TASK GOAL:
Please filter the listing for the string "some" and copy each matching line.

INPUT FOR THIS TASK below:

/-- Round a non-zero exact value (R503, R508); tininess is detected after rounding, and with the U trap disabled an exact denormal
result raises no U (DESIGN CHOICE, log 22). -/
def FpEnv.round (env : FpEnv) (x : Exact) : FpOut :=
  let p := env.prec
  let g := x.k + (Nat.log2 x.m : Int) - (p - 1 : Nat)
  let (n, inexact, away) := roundUnits env.rc x.neg x.m x.k g
  let carry := decide (n = 2 ^ p)
  let n' := if carry then 2 ^ (p - 1) else n
  let e := g + (p - 1 : Nat) + (if carry then 1 else 0)
  let wrapped := FReg.ofParts x.neg n' p e
  if env.emax < e then
    if env.trap.getLsbD 3 then { res := wrapped, o := true, i := inexact, fpa := away }
    else
      let r := env.overflow x.neg
      { res := r, o := true, i := true, fpa := decide (r = FReg.infinity x.neg) }
  else if e < env.emin then
    if env.trap.getLsbD 4 then { res := wrapped, u := true, i := inexact, fpa := away, tiny := true }
    else if env.ftz then { res := FReg.zeroOf x.neg, u := true, i := true, ftz := true, tiny := true }
    else
      let (n2, inexact2, away2) := roundUnits env.rc x.neg x.m x.k (env.emin - (p - 1 : Nat))
      { res := env.denormal x.neg n2, u := inexact2, i := inexact2, fpa := away2, tiny := true }
  else { res := wrapped, i := inexact, fpa := away }

/-- Round an exact value; zero keeps its sign. -/
def FpEnv.roundZ (env : FpEnv) (x : Exact) : FpOut :=
  if x.m = 0 then { res := FReg.zeroOf x.neg } else env.round x

/-- The result of an invalid operation (R502, R503). -/
def fpInvalid : FpOut := { res := FReg.qnanIndefinite, v := true }

/-- What the operands alone decide, in the order given (R502, R503): an unsupported operand is invalid, else the first
NaN is returned quiet; the D condition holds when an operand is unnormal. -/
def fpOperands (l : List FReg) (k : FpOut) : FpOut :=
  let r : FpOut :=
    if l.any (fun f => f.fpClass = .unsupported) then fpInvalid
    else match l.find? FReg.isNan with
      | some f => { res := f.quiet, v := l.any (fun f => f.fpClass = .snan) }
      | none => k
  { r with d := l.any (fun f => f.fpClass = .unnormal) }

/-! ### `fma`, `fms`, `fnma` (R505) -/

/-- Which sign changes a multiply-add makes. -/
inductive FmaKind where
  | fma | fms | fnma
  deriving DecidableEq, Repr

/-- The sign of an exact zero sum: that of both terms if they agree, else minus only when rounding toward minus infinity, as in IEEE 754:
R503 and R505 do not say (DESIGN CHOICE, log 50). -/
def zeroSign (rc : BitVec 2) (a b : Bool) : Bool := if a = b then a else rc = 1

/-- `f3 * f4 + f2` with a single rounding; with `omit` the addend is left out (R505). Infinity times zero and infinity minus infinity are
invalid and deliver the QNaN Indefinite, which R502 says of unsupported operands only (DESIGN CHOICE, log 50). -/
def FpEnv.fma (env : FpEnv) (kind : FmaKind) (f3 f4 f2 : FReg) (omit_ : Bool) : FpOut :=
  fpOperands [f4, f2, f3]
    (let pneg := (f3.sign != f4.sign) != (kind == .fnma)
     let aneg := f2.sign != (kind == .fms)
     let c3 := f3.fpClass
     let c4 := f4.fpClass
     let c2 := f2.fpClass
     if (c3 = .inf && c4 = .zero) || (c3 = .zero && c4 = .inf) then fpInvalid
     else if c3 = .inf || c4 = .inf then
       if c2 = .inf && aneg != pneg then fpInvalid else { res := FReg.infinity pneg }
     else if c2 = .inf then { res := FReg.infinity aneg }
     else
       let prod := { f3.exact.mul f4.exact with neg := pneg }
       if omit_ then env.roundZ prod
       else env.roundZ (prod.add { f2.exact with neg := aneg } (zeroSign env.rc pneg aneg)))

/-! ### Division and square root of the special cases (R510) -/

/-- `a / b` of non-zero values with a sticky low bit: enough bits that any later rounding is exact. -/
def Exact.div (a b : Exact) : Exact :=
  let n := a.m <<< 200
  { neg := a.neg != b.neg, m := 2 * (n / b.m) + (if n % b.m = 0 then 0 else 1), k := a.k - b.k - 201 }

/-- The integer square root by bits: `2^bits` bounds it. -/
def natSqrtBits (n : Nat) : Nat → Nat → Nat
  | 0, r => r
  | b + 1, r => natSqrtBits n b (if (r + 2 ^ b) * (r + 2 ^ b) ≤ n then r + 2 ^ b else r)

/-- The square root of a positive value, with a sticky low bit. -/
def Exact.sqrt (a : Exact) : Exact :=
  let sh : Nat := if a.k % 2 = 0 then 200 else 201
  let n := a.m <<< sh
  let r := natSqrtBits n 140 0
  { neg := false, m := 2 * r + (if r * r = n then 0 else 1), k := (a.k - sh) / 2 - 1 }

/-- A quotient or a root sets V, Z and D only (R510); that it was flushed to zero is still seen (R744). -/
def FpOut.divFlags (o : FpOut) : FpOut := { o with o := false, u := false, i := false, fpa := false }

/-- Overflow and underflow as without their traps, which a quotient or a root does not raise (R510). -/
def FpEnv.untrapped (env : FpEnv) : FpEnv :=
  { env with trap := env.trap &&& 0x27, ftz := env.ftz && !env.trap.getLsbD 4 }

/-- The special cases of `frcpa`: `none` when the approximation is delivered. `far` says that the exponents are outside
the range of the software iteration; such a quotient may ask for software assist whatever its operands and its size, as R510 does not
say for which ranges the hardware does (`tiny`; DESIGN CHOICE, log 25). -/
def FpEnv.quotient (env : FpEnv) (a b : FReg) (far : Bool) : Option FpOut :=
  let ca := a.fpClass
  let cb := b.fpClass
  let neg := a.sign != b.sign
  let finite := fun c : FpClass => c = .normal || c = .unnormal
  if finite ca && finite cb && !far then none
  else some (fpOperands [a, b]
    (if (ca = .inf && cb = .inf) || (ca = .zero && cb = .zero) then fpInvalid
     else if ca = .inf then { res := FReg.infinity neg }
     else if cb = .inf || ca = .zero then { res := FReg.zeroOf neg }
     else if cb = .zero then { res := FReg.infinity neg, z := true }
     else { (env.untrapped.round (a.exact.div b.exact)).divFlags with tiny := true }))

/-- The special cases of `frsqrta`, with the software assist of a root out of range as for a quotient (DESIGN CHOICE, log 25). -/
def FpEnv.root (env : FpEnv) (b : FReg) (far : Bool) : Option FpOut :=
  let c := b.fpClass
  if (c = .normal || c = .unnormal) && !b.sign && !far then none
  else some (fpOperands [b]
    (if c = .zero then { res := FReg.zeroOf b.sign }
     else if b.sign then fpInvalid
     else if c = .inf then { res := FReg.infinity false }
     else { (env.untrapped.round b.exact.sqrt).divFlags with tiny := true }))

/-- 1. -/
def Exact.one : Exact := { neg := false, m := 1, k := 0 }

/-- The full register range, rounded to nearest. -/
def FpEnv.register : FpEnv := { rc := 0, prec := 64, emin := -65534, emax := 65535, ftz := false, trap := 0, denE := 1 }

/-- Single precision, rounded to nearest. -/
def FpEnv.singles : FpEnv := { rc := 0, prec := 24, emin := -126, emax := 127, ftz := false, trap := 0, denE := 0xFF81 }

/-- `1 - e < x < 1 + e`, with `e` in units of `2^-128`. -/
def Exact.nearOne (x : Exact) (e : Nat) : Bool :=
  Exact.lt { neg := false, m := 2 ^ 128 - e, k := -128 } x && x.lt { neg := false, m := 2 ^ 128 + e, k := -128 }

/-- `(1 - e)^2 < x < (1 + e)^2`, with `e` in units of `2^-256`. -/
def Exact.nearOneSq (x : Exact) (e : Nat) : Bool :=
  Exact.lt { neg := false, m := (2 ^ 256 - e) ^ 2, k := -512 } x && x.lt { neg := false, m := (2 ^ 256 + e) ^ 2, k := -512 }

/-- `2^-8.886` in units of `2^-128`, rounded up (R510). -/
def recipError : Nat := 0x8a86564f94e2c70082f7a02d258db0

/-- `2^-8.831` in units of `2^-256`, rounded up (R510). -/
def rsqrtError : Nat := 0x8fe85f2c9b09e5d92b52724b6c5b0d526189938ceef82cf0761d6ad70acd36

/-- `recip_approx`: the table's value where its relative error is below `2^-8.886`, the reciprocal itself where the free function
gives another one, rounded to the format of the result (R510, D25; log 26). -/
def recipBounded (env : FpEnv) (raw b : FReg) : FReg :=
  if raw.fpClass = .normal && (raw.exact.mul b.exact).nearOne recipError then raw
  else (env.round (Exact.one.div b.exact)).res

/-- The reciprocal of a finite value overflows the format: no approximation of it exists, so the operand is outside the range of the
software iteration (R510). -/
def recipOverflows (env : FpEnv) (b : FReg) : Bool := (env.round (Exact.one.div b.exact)).o

/-- `rsqrt_approx`, with the relative error `2^-8.831` (R510, D25; log 26). -/
def rsqrtBounded (env : FpEnv) (raw b : FReg) : FReg :=
  if raw.fpClass = .normal && !raw.sign && ((raw.exact.mul raw.exact).mul b.exact).nearOneSq rsqrtError then raw
  else (env.round (Exact.one.div b.exact.sqrt)).res

/-- The D condition of an approximation. -/
def fpApprox (ops : List FReg) (r : FReg) : FpOut := { res := r, d := ops.any (fun f => f.fpClass = .unnormal) }

/-! ### Conversions (R512) -/

/-- A value rounded to an integer in `lo` to `hi`, or the integer indefinite with V (R512); the result is a significand. -/
def fcvtTo (rc : BitVec 2) (f : FReg) (lo hi : Int) (indefinite : Word) : FpOut :=
  let bad : FpOut := { res := FReg.ofSig indefinite, v := true }
  let r : FpOut := match f.fpClass with
    | .natVal | .unsupported | .snan | .qnan | .inf => bad
    | .zero => { res := FReg.ofSig 0 }
    | .unnormal | .normal =>
      let (n, inexact, away) := roundUnits rc f.sign f.exact.m f.exact.k 0
      let v : Int := if f.sign then -(n : Int) else n
      if lo ≤ v ∧ v ≤ hi then { res := FReg.ofSig (BitVec.ofInt 64 v), i := inexact, fpa := away } else bad
  { r with d := f.fpClass = .unnormal }

/-- `fcvt.fx`, `fcvt.fxu`: 64-bit integers. -/
def fcvt64 (rc : BitVec 2) (unsigned : Bool) (f : FReg) : FpOut :=
  if unsigned then fcvtTo rc f 0 (2 ^ 64 - 1) 0x8000000000000000
  else fcvtTo rc f (-(2 ^ 63)) (2 ^ 63 - 1) 0x8000000000000000

/-- `fpcvt.fx`, `fpcvt.fxu`: 32-bit integers. -/
def fcvt32 (rc : BitVec 2) (unsigned : Bool) (f : FReg) : FpOut :=
  if unsigned then fcvtTo rc f 0 (2 ^ 32 - 1) 0x80000000 else fcvtTo rc f (-(2 ^ 31)) (2 ^ 31 - 1) 0x80000000

/-- `fcvt.xf`: a signed 64-bit integer significand, exactly (R512). -/
def fcvtXf (f : FReg) : FReg :=
  if f.sig = 0 then FReg.zero
  else
    let m := f.sig.toInt.natAbs
    let l := Nat.log2 m
    { sign := f.sig.getLsbD 63, exp := BitVec.ofNat 17 (0xFFFF + l), sig := BitVec.ofNat 64 (m <<< (63 - l)) }

/-! ### Compares, minimum and maximum (R507) -/

/-- The order of two values that are not NaNs: infinities by sign, the rest exactly. -/
def fpOrder (a b : FReg) : FpOrd :=
  let un := fun f : FReg => f.isNan || f.fpClass = .unsupported
  if un a || un b then .unordered
  else
    let rank := fun f : FReg => if f.fpClass = .inf then (if f.sign then -1 else 1 : Int) else 0
    if rank a < rank b then .less
    else if rank b < rank a then .greater
    else if rank a ≠ 0 then .equal
    else if a.exact.lt b.exact then .less
    else if a.exact.eqv b.exact then .equal
    else .greater

/-- The V and D conditions of a compare; the value is unused (R507). -/
def fpCompareOut (r : FpRel) (a b : FReg) : FpOut :=
  let bad := fun f : FReg => f.fpClass = .snan || f.fpClass = .unsupported || (r.signals && f.fpClass = .qnan)
  { res := FReg.zero, v := bad a || bad b, d := a.fpClass = .unnormal || b.fpClass = .unnormal }

/-- Minimum and maximum. -/
inductive MinMax where
  | min | max | amin | amax
  deriving DecidableEq, Repr

/-- `fmin`, `fmax`, `famin`, `famax` of one pair: `f2` when it is strictly the one looked for, else `f3`; a NaN gives `f3`
and V (R507). -/
def fpMinMax (m : MinMax) (f2 f3 : FReg) : FpOut :=
  let first : Bool := match m with
    | .min => fpOrder f2 f3 = .less
    | .max => fpOrder f2 f3 = .greater
    | .amin => fpOrder f2.abs f3.abs = .less
    | .amax => fpOrder f2.abs f3.abs = .greater
  let d := f2.fpClass = .unnormal || f3.fpClass = .unnormal
  if f2.fpClass = .unsupported || f3.fpClass = .unsupported then { fpInvalid with d }
  else if f2.isNan || f3.isNan then { res := f3, v := true, d }
  else { res := if first then f2 else f3, d }

/-- Membership in a class mask (R507): bit 8 NaTVal, 7 QNaN, 6 SNaN; bits 0 positive, 1 negative together with 2 zero,
3 unnormal, 4 normal, 5 infinity (PRESUMED, log 24). -/
def fclassHolds (m : BitVec 9) (f : FReg) : Bool :=
  let sign := if f.sign then m.getLsbD 1 else m.getLsbD 0
  match f.fpClass with
  | .natVal => m.getLsbD 8
  | .qnan => m.getLsbD 7
  | .snan => m.getLsbD 6
  | .zero => sign && m.getLsbD 2
  | .unnormal => sign && m.getLsbD 3
  | .normal => sign && m.getLsbD 4
  | .inf => sign && m.getLsbD 5
  | .unsupported => false

/-! ### Parallel halves (R502) -/

/-- Two 32-bit halves in a significand (R502). -/
def packHalves (hi lo : BitVec 32) : FReg := FReg.ofSig (hi ++ lo)

/-! ### Faults and traps (R503, R514, R561) -/

/-- What an instruction computes: one outcome, or one for each half of a parallel instruction, with its result. -/
structure FpResult where
  lo  : FpOut
  hi  : FpOut := { res := FReg.zero }
  res : FReg
  deriving DecidableEq, Repr

/-- A scalar result. -/
def FpResult.scalar (o : FpOut) : FpResult := { lo := o, res := o.res }

/-- A parallel result: each half in single-precision memory format. The exponent of a half whose enabled trap has it adjusted (R503) is cut to
the 8 bits of the format (DESIGN CHOICE, log 22). -/
def FpResult.parallel (hi lo : FpOut) : FpResult :=
  { lo, hi, res := packHalves (regToSingle hi.res) (regToSingle lo.res) }

/-- A bit as a number field. -/
def bitAt (b : Bool) (w k : Nat) : BitVec w := (BitVec.ofBool b).setWidth w <<< k

/-- The flags V, D, Z, O, U, I of an outcome (R31 order). -/
def FpOut.flags (o : FpOut) : BitVec 6 :=
  bitAt o.v 6 0 ||| bitAt o.d 6 1 ||| bitAt o.z 6 2 ||| bitAt o.o 6 3 ||| bitAt o.u 6 4 ||| bitAt o.i 6 5

/-- Software assist is asked for: freely, for an unnormal operand or a tiny result (U44; log 25). -/
def State.swa (s : State) (o : FpOut) (site : Nat) : Bool := (o.d || o.tiny) && s.freeBool site

/-- The four fault bits of one half: V, D, Z where enabled, SWA (R561). -/
def faultBits (trap : BitVec 6) (o : FpOut) (swa : Bool) : BitVec 16 :=
  bitAt (o.v && trap.getLsbD 0) 16 0 ||| bitAt (o.d && trap.getLsbD 1) 16 1 ||| bitAt (o.z && trap.getLsbD 2) 16 2
    ||| bitAt swa 16 3

/-- ISR.code of a Floating-Point Exception fault, 0 when there is none (R561). -/
def State.fpFaultCode (s : State) (trap : BitVec 6) (r : FpResult) : BitVec 16 :=
  faultBits trap r.lo (s.swa r.lo 7000) ||| (faultBits trap r.hi (s.swa r.hi 7001) <<< 4)

/-- The trap bits O, U, I (enabled) and FPA of one half (R561; log 28). -/
def trapBits (trap : BitVec 6) (o : FpOut) : BitVec 16 :=
  let t := bitAt (o.o && trap.getLsbD 3) 16 0 ||| bitAt (o.u && trap.getLsbD 4) 16 1 ||| bitAt (o.i && trap.getLsbD 5) 16 2
  if t = 0 then 0 else t ||| bitAt o.fpa 16 3

/-- ISR.code of a Floating-Point Exception trap (R561). -/
def fpTrapCode (trap : BitVec 6) (r : FpResult) : Option (BitVec 16) :=
  let c := (trapBits trap r.lo <<< 11) ||| (trapBits trap r.hi <<< 7)
  if c = 0 then none else some c

/-- Note the flushed results of an instruction (R744): two flushed halves of a parallel one are two (DESIGN CHOICE, log 30). -/
def State.noteFlush (s : State) (r : FpResult) : State :=
  let s := if r.lo.ftz then s.emit .flushToZero else s
  if r.hi.ftz then s.emit .flushToZero else s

End of INPUT FOR THIS TASK.

WRITTEN ANSWER:
      | some f => { res := f.quiet, v := l.any (fun f => f.fpClass = .snan) }
  else some (fpOperands [a, b]
  else some (fpOperands [b]
  if c = 0 then none else some c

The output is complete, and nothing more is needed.